Significance. If the external generalization claim survives scrutiny of the pseudo-labeling step, the work would strengthen the case for standardized, interpretable CT radiogenomics as a noninvasive alternative to tissue genotyping. The multicenter scale, explicit comparison of feature families, and use of SHAP are positive elements. However, the small labeled cohort (136 patients) and dependence on pseudo-labels limit the strength of the robustness conclusion relative to prior single-center radiomics studies.

major comments (3)
  1. [Methods (semi-supervised pipeline)] Methods section on semi-supervised pseudo-labeling: the threshold, iteration count, and any quality check against the 136 ground-truth labels are not specified. Because the headline external AUC of 0.77 is obtained only after training on the pseudo-labeled pool, an ablation that reports performance when the model is trained solely on the 136 labeled cases is required to demonstrate that pseudo-labeling does not inject center-correlated label noise.
  2. [Results (external testing)] Results, external-testing paragraph and associated table: class prevalence in the external test set is not stated, nor is any strategy for three-class imbalance (e.g., class weights, oversampling). The reported accuracy of 0.77 ± 0.00 with zero variance is difficult to interpret without this information and raises the possibility that the metric is dominated by the majority class.
  3. [Results (model comparison)] Results, model-comparison subsection: no statistical test (e.g., DeLong or bootstrap) is reported for the difference between HRF external AUC (0.77) and DFR external AUC (~0.57). Without this, the claim that “HRF-based models generalized best” rests on point estimates whose uncertainty overlaps.
minor comments (3)
  1. [Abstract] Abstract: the notation “accuracy 0.77 +/- 0.00” should be clarified; if it reflects a single external partition, state the test-set size explicitly.
  2. [Methods] Methods: list the exact hyperparameter search ranges and final values for all ML models (random forest, etc.), as these are free parameters that affect reproducibility.
  3. [Figures] Figure legends: SHAP summary plots should label the top features by their radiomic name (e.g., “GLCM_Entropy”) rather than generic indices.

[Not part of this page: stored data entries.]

-- ==== Sys2Proof/Machine/Flags.lean ====
section
/-! DEFINITION. The flags the SoC sees: the two status bytes (R24, Table 12-13), the flags byte and the
other fields of the response header (R64, Table 12-4), SOC_RST_OUT (R2). -/

namespace Sys2Proof.Machine

/-- A bit of a status byte. -/
def bitIf (b : Bool) (mask : Byte) : Byte := if b then mask else 0

/-- Status byte 1: BUSY bit 0, WEL bit 1, DENIED bit 5 (R24). -/
def State.statusByte1 (s : State) : Byte :=
  bitIf s.busy 0x01 ||| bitIf s.up.wel 0x02 ||| bitIf s.up.denied 0x20

/-- The internal job the Service Engine runs (R68). -/
def EngineState.job? : EngineState → Option JobKind
  | .idle => none
  | .command _ => none
  | .job (.wipe _) => some .ownerReset
  | .job .wipeCounters => some .ownerReset
  | .job (.floorBurn _) => some .floorBurn

/-- SERVICE: the response state is QUEUED or RUNNING, or an internal job runs (R24). -/
def State.serviceBusy (s : State) : Bool :=
  decide (s.aperture.resp.state = .queued) || decide (s.aperture.resp.state = .running)
    || s.engine.state.job?.isSome

/-- Status byte 2: SERVICE bit 0, ALERT bit 1 (R24). -/
def State.statusByte2 (s : State) : Byte :=
  bitIf s.serviceBusy 0x01 ||| bitIf s.alertOut 0x02

/-- The status byte a STATUS_READ names (R24). -/
def State.statusByte (s : State) : StatusByte → Byte
  | .one => s.statusByte1
  | .two => s.statusByte2

/-- The job field: the code of the running job while a frame is QUEUED, else 0 (R64). -/
def State.jobField (s : State) : Byte :=
  if s.aperture.resp.state = .queued then
    match s.engine.state.job? with
    | some k => k.toByte
    | none => 0
  else 0

/-- The flags byte of the header (Table 12-4). -/
def Response.flags (r : Response) : Byte :=
  bitIf r.previousUnread 0x01 ||| bitIf r.floorDeferred 0x02

/-- The response header in each state (R64, Table 12-4): FLOOR_DEFERRED shows in DONE alone. -/
def State.responseHeader (s : State) : List Byte :=
  let r := s.aperture.resp
  match r.state with
  | .empty => List.replicate 16 0
  | .queued =>
    [r.state.toByte, r.code, r.tag, 0, 0, bitIf r.previousUnread 0x01] ++ u8 r.refused ++ [s.jobField] ++
      List.replicate 8 0
  | .running =>
    [r.state.toByte, r.code, r.tag, 0, 0, bitIf r.previousUnread 0x01] ++ u8 r.refused ++ [0] ++ List.replicate 8 0
  | .done =>
    [r.state.toByte, r.code, r.tag, r.result.toByte, r.detail, r.flags] ++ u8 r.refused ++ [0] ++
      u16 r.payload.length ++ List.replicate 6 0

/-- The response image: the header followed by the payload of a DONE response (R59, R64). -/
def State.responseImage (s : State) : List Byte :=
  s.responseHeader ++ (if s.aperture.resp.state = .done then s.aperture.resp.payload else [])

/-- The byte the aperture answers at an offset (R59). -/
def State.apertureByte (s : State) (off : Nat) : Byte :=
  if Config.responseBase ≤ off ∧ off < 2 * Config.responseBase then
    s.responseImage.getD (off - Config.responseBase) 0xff
  else 0xff

/-- SOC_RST_OUT is asserted exactly when the stage is S0 (R2). -/
def State.socRstOut (s : State) : Bool := decide (s.stage = .s0)

end Sys2Proof.Machine
end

Simulated Author's Rebuttal

3 responses · 0 unresolved

We thank the referee for the constructive and detailed comments. We address each major point below and have revised the manuscript to improve transparency, add requested analyses, and strengthen the statistical support for our claims.

read point-by-point responses
  1. Referee: Methods section on semi-supervised pseudo-labeling: the threshold, iteration count, and any quality check against the 136 ground-truth labels are not specified. Because the headline external AUC of 0.77 is obtained only after training on the pseudo-labeled pool, an ablation that reports performance when the model is trained solely on the 136 labeled cases is required to demonstrate that pseudo-labeling does not inject center-correlated label noise.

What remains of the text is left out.